━━━━━ STUDY MATERIAL ━━━━━

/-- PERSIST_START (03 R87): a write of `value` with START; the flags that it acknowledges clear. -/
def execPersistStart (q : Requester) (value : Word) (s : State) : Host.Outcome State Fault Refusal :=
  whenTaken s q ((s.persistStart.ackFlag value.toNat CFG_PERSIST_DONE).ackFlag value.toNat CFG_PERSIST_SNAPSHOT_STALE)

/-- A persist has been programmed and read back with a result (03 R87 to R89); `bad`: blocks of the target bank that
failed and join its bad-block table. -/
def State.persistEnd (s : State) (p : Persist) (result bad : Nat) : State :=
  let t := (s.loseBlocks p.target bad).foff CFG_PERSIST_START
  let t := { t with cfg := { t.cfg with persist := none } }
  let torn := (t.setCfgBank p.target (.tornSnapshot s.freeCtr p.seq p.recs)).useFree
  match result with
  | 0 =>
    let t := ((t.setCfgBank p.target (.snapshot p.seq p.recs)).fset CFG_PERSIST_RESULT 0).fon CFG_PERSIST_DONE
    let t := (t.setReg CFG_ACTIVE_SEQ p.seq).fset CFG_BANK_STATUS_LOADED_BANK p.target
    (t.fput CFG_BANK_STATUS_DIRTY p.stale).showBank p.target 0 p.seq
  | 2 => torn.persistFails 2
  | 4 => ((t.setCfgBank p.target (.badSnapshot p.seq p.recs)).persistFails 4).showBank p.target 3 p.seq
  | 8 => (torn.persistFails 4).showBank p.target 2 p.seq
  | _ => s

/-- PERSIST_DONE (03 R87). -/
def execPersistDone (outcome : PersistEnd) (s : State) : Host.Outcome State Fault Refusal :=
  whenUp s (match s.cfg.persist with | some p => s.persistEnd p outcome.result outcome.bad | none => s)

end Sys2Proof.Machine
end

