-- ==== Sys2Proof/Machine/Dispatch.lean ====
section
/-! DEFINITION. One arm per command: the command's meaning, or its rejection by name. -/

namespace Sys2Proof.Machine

━━━━━
━━━━━ STUDY MATERIAL ━━━━━

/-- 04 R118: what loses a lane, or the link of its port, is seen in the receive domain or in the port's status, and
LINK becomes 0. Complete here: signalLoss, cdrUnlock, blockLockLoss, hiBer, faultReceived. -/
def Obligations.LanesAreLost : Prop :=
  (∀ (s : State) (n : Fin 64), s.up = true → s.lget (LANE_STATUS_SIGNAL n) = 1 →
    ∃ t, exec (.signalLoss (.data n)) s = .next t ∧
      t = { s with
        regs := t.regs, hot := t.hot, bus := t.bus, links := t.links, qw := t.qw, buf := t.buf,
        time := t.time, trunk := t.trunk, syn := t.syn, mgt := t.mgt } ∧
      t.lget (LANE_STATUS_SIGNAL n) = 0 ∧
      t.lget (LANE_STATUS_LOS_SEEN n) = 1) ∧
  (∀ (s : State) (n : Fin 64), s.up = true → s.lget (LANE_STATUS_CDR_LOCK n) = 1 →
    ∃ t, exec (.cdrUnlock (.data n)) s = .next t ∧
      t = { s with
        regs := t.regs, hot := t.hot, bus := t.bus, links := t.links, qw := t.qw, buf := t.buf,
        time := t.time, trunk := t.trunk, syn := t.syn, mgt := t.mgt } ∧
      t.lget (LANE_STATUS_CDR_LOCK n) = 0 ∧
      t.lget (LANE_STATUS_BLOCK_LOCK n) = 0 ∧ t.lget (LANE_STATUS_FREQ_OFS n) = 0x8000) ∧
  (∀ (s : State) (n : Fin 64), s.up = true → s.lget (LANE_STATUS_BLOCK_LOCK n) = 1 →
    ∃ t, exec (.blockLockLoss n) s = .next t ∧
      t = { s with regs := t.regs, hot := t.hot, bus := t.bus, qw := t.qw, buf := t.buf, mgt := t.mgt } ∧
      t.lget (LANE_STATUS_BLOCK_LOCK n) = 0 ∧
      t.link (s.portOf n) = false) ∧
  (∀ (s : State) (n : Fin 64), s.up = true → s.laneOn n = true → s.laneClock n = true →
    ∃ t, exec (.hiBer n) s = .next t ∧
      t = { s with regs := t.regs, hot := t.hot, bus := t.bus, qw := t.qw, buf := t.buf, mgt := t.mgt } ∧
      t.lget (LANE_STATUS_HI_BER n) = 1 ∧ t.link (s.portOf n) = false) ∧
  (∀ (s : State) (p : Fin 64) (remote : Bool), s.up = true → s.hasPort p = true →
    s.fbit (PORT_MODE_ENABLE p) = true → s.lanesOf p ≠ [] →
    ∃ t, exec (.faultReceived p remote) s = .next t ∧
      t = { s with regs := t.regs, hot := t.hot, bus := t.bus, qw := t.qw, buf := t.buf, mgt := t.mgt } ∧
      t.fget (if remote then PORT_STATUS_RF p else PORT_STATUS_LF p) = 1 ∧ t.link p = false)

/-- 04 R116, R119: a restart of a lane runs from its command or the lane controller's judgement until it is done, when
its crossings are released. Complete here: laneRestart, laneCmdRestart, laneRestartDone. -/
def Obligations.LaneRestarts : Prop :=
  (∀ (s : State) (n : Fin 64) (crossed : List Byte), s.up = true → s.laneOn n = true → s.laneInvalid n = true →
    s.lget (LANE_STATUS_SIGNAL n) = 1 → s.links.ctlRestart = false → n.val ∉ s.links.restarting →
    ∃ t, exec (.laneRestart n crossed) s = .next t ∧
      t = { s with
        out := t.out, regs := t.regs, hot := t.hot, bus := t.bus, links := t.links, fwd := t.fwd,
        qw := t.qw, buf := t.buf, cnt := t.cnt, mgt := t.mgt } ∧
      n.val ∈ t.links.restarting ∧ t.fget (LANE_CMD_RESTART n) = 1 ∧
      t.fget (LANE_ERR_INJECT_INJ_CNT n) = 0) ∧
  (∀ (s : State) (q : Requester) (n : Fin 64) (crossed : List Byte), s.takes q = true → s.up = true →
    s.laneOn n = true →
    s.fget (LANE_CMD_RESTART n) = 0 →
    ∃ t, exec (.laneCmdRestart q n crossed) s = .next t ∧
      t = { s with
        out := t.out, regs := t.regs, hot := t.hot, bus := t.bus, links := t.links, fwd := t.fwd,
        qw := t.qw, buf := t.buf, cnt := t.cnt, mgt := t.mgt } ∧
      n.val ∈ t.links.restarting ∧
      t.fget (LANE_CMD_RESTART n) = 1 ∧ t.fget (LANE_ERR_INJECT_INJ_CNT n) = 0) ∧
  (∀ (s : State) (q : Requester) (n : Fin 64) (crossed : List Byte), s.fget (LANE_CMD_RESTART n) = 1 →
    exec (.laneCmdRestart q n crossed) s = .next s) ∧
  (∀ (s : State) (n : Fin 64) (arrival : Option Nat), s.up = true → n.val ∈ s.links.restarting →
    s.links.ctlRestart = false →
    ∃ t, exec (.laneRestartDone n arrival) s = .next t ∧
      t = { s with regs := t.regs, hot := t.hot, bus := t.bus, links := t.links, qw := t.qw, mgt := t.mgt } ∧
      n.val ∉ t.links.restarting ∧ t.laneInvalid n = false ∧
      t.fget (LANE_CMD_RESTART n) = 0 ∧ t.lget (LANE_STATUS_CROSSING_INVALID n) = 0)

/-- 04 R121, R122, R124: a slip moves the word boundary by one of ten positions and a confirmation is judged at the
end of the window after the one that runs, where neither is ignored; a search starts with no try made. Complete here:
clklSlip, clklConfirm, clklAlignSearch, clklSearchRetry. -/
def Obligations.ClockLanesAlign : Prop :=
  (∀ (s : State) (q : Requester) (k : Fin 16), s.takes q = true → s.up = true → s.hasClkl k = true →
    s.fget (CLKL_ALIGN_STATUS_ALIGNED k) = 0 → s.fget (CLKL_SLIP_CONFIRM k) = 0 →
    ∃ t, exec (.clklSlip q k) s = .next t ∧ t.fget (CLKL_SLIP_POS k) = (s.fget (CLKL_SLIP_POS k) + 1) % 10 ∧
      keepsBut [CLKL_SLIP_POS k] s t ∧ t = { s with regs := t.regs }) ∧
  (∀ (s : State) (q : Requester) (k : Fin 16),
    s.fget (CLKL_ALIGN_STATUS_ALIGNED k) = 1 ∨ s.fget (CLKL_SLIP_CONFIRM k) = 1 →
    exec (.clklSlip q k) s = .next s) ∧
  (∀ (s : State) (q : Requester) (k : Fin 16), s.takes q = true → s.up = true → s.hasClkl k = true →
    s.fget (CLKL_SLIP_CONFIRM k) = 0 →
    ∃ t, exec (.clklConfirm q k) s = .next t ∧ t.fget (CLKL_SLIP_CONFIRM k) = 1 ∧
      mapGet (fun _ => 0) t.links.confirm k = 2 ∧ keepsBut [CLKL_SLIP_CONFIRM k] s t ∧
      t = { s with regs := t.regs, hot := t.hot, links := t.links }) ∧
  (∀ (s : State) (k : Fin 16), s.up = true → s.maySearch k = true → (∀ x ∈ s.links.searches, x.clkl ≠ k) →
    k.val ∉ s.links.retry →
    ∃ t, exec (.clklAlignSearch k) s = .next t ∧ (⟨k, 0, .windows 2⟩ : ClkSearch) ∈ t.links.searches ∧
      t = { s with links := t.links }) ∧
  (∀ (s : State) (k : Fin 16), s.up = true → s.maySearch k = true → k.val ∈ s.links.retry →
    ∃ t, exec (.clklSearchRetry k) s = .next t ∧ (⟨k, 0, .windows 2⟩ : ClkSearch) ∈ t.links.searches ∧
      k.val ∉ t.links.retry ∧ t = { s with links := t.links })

━━━━━

▶ EXERCISE DIRECTIONS
Among the entries above, find the line with "s.lget (LANE_STATUS_SIGNAL n) = 1 → s.links.ctlRestart" and the line with "arrival) s = .next t ∧"; give again exactly these two lines and all lines between them.

▶ ANSWER BELOW
    s.lget (LANE_STATUS_SIGNAL n) = 1 → s.links.ctlRestart = false → n.val ∉ s.links.restarting →
    ∃ t, exec (.laneRestart n crossed) s = .next t ∧
      t = { s with
        out := t.out, regs := t.regs, hot := t.hot, bus := t.bus, links := t.links, fwd := t.fwd,
        qw := t.qw, buf := t.buf, cnt := t.cnt, mgt := t.mgt } ∧
      n.val ∈ t.links.restarting ∧ t.fget (LANE_CMD_RESTART n) = 1 ∧
      t.fget (LANE_ERR_INJECT_INJ_CNT n) = 0) ∧
  (∀ (s : State) (q : Requester) (n : Fin 64) (crossed : List Byte), s.takes q = true → s.up = true →
    s.laneOn n = true →
    s.fget (LANE_CMD_RESTART n) = 0 →
    ∃ t, exec (.laneCmdRestart q n crossed) s = .next t ∧
      t = { s with
        out := t.out, regs := t.regs, hot := t.hot, bus := t.bus, links := t.links, fwd := t.fwd,
        qw := t.qw, buf := t.buf, cnt := t.cnt, mgt := t.mgt } ∧
      n.val ∈ t.links.restarting ∧
      t.fget (LANE_CMD_RESTART n) = 1 ∧ t.fget (LANE_ERR_INJECT_INJ_CNT n) = 0) ∧
  (∀ (s : State) (q : Requester) (n : Fin 64) (crossed : List Byte), s.fget (LANE_CMD_RESTART n) = 1 →
    exec (.laneCmdRestart q n crossed) s = .next s) ∧
  (∀ (s : State) (n : Fin 64) (arrival : Option Nat), s.up = true → n.val ∈ s.links.restarting →
    s.links.ctlRestart = false →
    ∃ t, exec (.laneRestartDone n arrival) s = .next t ∧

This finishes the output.